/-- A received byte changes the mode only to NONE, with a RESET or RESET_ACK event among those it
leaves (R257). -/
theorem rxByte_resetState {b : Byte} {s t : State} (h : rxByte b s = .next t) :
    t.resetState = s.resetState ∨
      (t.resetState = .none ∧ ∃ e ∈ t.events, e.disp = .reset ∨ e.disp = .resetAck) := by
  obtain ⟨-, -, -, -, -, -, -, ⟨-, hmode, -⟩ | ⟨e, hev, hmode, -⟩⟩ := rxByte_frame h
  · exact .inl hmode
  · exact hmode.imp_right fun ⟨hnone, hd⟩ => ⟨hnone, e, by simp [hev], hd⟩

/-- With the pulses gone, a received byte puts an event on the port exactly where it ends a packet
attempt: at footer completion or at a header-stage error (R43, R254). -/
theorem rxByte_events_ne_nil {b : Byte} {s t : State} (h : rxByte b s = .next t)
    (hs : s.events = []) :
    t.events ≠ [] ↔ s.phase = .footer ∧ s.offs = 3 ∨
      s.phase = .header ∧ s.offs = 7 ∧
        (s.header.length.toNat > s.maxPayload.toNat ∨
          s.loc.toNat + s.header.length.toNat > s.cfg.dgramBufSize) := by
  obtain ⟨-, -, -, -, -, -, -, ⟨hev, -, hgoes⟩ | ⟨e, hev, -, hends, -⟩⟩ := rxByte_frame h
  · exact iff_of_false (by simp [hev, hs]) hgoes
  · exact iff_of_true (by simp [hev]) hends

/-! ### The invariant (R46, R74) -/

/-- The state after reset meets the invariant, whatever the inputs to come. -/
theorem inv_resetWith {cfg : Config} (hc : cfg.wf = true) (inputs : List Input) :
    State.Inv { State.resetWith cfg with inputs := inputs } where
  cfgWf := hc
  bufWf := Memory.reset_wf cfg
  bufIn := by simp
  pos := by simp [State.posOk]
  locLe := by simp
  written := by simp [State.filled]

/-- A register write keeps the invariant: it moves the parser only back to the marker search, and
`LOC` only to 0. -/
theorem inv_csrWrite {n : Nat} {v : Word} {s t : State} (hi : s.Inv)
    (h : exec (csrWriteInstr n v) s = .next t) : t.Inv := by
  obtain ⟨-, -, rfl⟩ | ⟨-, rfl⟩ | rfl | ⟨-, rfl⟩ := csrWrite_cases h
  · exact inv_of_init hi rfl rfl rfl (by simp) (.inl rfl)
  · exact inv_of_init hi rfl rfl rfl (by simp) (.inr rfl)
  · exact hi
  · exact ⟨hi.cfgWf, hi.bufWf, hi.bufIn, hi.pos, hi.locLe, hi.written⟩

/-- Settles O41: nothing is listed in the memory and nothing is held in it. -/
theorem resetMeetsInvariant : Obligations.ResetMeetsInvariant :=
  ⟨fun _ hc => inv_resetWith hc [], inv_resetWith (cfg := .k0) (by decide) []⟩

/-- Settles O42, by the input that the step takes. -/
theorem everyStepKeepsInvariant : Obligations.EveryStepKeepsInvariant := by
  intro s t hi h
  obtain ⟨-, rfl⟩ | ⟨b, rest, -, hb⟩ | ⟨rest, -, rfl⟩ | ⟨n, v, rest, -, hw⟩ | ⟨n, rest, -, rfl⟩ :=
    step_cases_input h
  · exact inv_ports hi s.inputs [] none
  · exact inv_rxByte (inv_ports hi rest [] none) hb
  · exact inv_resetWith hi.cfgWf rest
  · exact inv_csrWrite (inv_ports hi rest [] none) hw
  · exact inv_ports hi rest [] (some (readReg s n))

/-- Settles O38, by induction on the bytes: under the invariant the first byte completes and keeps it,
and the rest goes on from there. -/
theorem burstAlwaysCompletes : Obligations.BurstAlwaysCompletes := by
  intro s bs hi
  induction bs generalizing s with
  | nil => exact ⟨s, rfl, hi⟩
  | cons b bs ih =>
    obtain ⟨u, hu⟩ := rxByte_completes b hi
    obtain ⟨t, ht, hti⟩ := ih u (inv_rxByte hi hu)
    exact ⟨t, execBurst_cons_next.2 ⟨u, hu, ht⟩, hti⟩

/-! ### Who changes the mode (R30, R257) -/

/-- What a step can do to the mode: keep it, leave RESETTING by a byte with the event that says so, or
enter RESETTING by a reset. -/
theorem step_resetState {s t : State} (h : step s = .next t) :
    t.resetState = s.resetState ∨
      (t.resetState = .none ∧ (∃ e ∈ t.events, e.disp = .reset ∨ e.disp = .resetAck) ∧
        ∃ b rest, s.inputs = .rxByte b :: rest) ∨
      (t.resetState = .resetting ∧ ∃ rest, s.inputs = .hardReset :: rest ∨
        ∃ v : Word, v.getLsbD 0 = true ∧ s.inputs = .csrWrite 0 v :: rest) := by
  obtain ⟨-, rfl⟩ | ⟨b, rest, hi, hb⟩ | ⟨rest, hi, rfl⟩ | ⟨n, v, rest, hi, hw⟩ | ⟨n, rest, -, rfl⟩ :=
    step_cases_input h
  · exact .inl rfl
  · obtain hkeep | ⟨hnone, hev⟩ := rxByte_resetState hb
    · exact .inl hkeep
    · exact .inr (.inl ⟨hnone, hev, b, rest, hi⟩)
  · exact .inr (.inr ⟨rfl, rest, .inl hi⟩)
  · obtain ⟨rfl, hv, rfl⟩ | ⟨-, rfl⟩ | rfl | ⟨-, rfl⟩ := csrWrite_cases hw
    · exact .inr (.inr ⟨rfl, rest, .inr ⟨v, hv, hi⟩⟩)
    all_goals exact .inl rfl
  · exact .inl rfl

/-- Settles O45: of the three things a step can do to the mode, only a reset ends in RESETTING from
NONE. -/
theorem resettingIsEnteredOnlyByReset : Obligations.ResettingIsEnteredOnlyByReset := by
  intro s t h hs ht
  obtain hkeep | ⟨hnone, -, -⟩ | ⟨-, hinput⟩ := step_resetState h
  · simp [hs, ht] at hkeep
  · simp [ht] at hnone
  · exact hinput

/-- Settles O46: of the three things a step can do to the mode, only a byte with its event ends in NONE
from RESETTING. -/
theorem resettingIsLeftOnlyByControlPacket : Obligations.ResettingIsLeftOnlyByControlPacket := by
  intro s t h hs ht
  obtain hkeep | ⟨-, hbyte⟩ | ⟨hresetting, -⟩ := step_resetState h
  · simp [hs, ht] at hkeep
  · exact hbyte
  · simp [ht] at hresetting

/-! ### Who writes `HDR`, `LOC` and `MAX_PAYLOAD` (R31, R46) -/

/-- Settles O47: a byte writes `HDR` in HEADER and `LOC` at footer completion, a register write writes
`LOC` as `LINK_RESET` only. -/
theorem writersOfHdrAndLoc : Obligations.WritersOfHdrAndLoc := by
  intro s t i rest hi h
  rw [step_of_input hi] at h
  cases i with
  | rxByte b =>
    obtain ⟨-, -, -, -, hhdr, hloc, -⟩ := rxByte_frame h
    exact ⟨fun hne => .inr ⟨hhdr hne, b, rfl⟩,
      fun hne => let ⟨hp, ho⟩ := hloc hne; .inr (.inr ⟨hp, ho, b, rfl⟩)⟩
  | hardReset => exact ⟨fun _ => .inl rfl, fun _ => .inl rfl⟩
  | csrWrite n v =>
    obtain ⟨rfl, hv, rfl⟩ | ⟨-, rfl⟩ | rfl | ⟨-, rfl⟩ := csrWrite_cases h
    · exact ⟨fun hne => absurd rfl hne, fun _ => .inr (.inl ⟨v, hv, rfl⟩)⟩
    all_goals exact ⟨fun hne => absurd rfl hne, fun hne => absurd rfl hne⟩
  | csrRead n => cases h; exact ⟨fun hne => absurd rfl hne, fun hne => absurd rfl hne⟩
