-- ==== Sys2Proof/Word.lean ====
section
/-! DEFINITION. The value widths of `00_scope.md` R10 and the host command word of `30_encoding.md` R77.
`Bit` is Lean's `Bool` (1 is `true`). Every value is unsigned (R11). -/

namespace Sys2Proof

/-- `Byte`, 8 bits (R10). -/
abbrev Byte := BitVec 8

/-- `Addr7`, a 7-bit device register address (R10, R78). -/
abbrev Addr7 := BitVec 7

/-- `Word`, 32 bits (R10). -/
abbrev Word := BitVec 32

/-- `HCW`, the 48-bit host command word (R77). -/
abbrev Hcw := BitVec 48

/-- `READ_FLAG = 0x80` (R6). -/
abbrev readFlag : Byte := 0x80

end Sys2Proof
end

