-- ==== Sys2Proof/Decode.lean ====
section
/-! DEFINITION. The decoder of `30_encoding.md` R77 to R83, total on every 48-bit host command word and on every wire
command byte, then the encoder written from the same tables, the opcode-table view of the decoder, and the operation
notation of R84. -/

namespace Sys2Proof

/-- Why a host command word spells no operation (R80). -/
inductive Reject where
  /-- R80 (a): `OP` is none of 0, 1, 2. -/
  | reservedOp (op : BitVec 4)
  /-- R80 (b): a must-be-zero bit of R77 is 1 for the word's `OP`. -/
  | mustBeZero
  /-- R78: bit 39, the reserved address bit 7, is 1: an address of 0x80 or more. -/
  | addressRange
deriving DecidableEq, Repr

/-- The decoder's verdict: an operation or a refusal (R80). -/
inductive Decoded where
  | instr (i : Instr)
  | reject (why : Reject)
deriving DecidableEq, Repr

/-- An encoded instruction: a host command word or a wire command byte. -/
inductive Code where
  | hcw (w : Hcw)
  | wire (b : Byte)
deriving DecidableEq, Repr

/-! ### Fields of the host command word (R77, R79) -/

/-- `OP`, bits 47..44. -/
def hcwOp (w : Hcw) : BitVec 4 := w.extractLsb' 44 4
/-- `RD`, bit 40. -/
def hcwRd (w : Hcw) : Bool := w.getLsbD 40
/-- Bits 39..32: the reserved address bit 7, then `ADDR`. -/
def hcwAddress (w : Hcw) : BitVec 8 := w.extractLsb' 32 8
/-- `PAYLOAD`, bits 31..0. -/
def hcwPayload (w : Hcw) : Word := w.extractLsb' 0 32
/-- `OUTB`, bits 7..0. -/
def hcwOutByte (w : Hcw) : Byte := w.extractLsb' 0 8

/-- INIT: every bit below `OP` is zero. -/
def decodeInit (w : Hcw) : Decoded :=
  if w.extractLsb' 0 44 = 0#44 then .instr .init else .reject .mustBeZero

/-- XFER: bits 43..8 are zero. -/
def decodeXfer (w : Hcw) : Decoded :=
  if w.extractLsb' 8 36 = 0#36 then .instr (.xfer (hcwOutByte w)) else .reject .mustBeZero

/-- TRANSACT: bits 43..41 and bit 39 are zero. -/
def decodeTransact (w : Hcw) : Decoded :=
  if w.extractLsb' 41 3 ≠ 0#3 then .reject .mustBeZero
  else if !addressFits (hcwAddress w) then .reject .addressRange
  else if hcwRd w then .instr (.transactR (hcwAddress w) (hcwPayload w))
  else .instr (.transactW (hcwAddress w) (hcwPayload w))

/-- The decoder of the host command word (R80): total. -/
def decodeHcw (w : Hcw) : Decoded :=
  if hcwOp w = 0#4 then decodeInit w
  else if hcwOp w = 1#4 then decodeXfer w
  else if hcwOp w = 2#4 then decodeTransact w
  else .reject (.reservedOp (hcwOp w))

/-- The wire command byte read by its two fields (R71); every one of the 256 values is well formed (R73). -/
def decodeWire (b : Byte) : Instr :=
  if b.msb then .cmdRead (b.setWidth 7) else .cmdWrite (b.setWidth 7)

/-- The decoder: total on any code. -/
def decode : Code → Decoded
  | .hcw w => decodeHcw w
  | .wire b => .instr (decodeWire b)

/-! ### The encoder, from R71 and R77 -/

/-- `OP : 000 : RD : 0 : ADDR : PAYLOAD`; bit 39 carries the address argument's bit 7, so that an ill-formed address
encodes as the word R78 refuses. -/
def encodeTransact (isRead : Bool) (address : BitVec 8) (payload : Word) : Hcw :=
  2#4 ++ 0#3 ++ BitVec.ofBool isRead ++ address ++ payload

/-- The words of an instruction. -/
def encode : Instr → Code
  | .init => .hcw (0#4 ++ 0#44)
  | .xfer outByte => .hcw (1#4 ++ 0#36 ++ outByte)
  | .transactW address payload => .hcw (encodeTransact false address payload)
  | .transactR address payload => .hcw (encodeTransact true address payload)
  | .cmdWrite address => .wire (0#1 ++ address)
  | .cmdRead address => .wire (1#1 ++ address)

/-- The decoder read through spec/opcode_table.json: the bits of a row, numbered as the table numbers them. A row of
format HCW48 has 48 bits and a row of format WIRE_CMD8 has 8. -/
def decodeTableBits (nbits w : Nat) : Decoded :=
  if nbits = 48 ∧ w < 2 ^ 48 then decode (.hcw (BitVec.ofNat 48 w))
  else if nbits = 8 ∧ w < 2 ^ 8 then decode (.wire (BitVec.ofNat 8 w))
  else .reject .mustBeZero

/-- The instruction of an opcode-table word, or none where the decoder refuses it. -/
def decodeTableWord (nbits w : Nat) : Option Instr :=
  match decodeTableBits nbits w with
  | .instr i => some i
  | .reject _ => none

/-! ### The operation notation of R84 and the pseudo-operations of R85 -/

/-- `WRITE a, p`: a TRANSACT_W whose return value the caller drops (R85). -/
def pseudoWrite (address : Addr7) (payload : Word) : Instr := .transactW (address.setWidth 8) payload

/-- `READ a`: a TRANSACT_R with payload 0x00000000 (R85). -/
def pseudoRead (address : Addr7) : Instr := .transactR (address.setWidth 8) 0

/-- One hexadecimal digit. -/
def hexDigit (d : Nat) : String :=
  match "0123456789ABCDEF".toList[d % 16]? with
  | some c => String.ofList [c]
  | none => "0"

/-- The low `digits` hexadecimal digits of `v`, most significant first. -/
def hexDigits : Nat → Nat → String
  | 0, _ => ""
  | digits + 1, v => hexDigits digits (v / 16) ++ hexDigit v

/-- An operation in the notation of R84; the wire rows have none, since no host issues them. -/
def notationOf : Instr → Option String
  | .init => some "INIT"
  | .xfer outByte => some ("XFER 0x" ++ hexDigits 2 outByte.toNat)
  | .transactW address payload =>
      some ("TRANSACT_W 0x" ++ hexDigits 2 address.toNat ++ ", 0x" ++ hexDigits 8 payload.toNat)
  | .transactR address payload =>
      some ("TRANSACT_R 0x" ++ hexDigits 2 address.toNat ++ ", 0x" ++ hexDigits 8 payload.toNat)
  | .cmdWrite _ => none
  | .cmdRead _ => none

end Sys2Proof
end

# WHAT TO PRODUCE:
Please reproduce exactly the lines in the listing above from the one containing "(R80): total. -/" through the one containing "format HCW48 has", both included, and nothing more.

# REPLY TO THE EXERCISE:
/-- The decoder of the host command word (R80): total. -/
def decodeHcw (w : Hcw) : Decoded :=
  if hcwOp w = 0#4 then decodeInit w
  else if hcwOp w = 1#4 then decodeXfer w
  else if hcwOp w = 2#4 then decodeTransact w
  else .reject (.reservedOp (hcwOp w))

/-- The wire command byte read by its two fields (R71); every one of the 256 values is well formed (R73). -/
def decodeWire (b : Byte) : Instr :=
  if b.msb then .cmdRead (b.setWidth 7) else .cmdWrite (b.setWidth 7)

/-- The decoder: total on any code. -/
def decode : Code → Decoded
  | .hcw w => decodeHcw w
  | .wire b => .instr (decodeWire b)

/-! ### The encoder, from R71 and R77 -/

/-- `OP : 000 : RD : 0 : ADDR : PAYLOAD`; bit 39 carries the address argument's bit 7, so that an ill-formed address
encodes as the word R78 refuses. -/
def encodeTransact (isRead : Bool) (address : BitVec 8) (payload : Word) : Hcw :=
  2#4 ++ 0#3 ++ BitVec.ofBool isRead ++ address ++ payload

/-- The words of an instruction. -/
def encode : Instr → Code
  | .init => .hcw (0#4 ++ 0#44)
  | .xfer outByte => .hcw (1#4 ++ 0#36 ++ outByte)
  | .transactW address payload => .hcw (encodeTransact false address payload)
  | .transactR address payload => .hcw (encodeTransact true address payload)
  | .cmdWrite address => .wire (0#1 ++ address)
  | .cmdRead address => .wire (1#1 ++ address)

/-- The decoder read through spec/opcode_table.json: the bits of a row, numbered as the table numbers them. A row of
format HCW48 has 48 bits and a row of format WIRE_CMD8 has 8. -/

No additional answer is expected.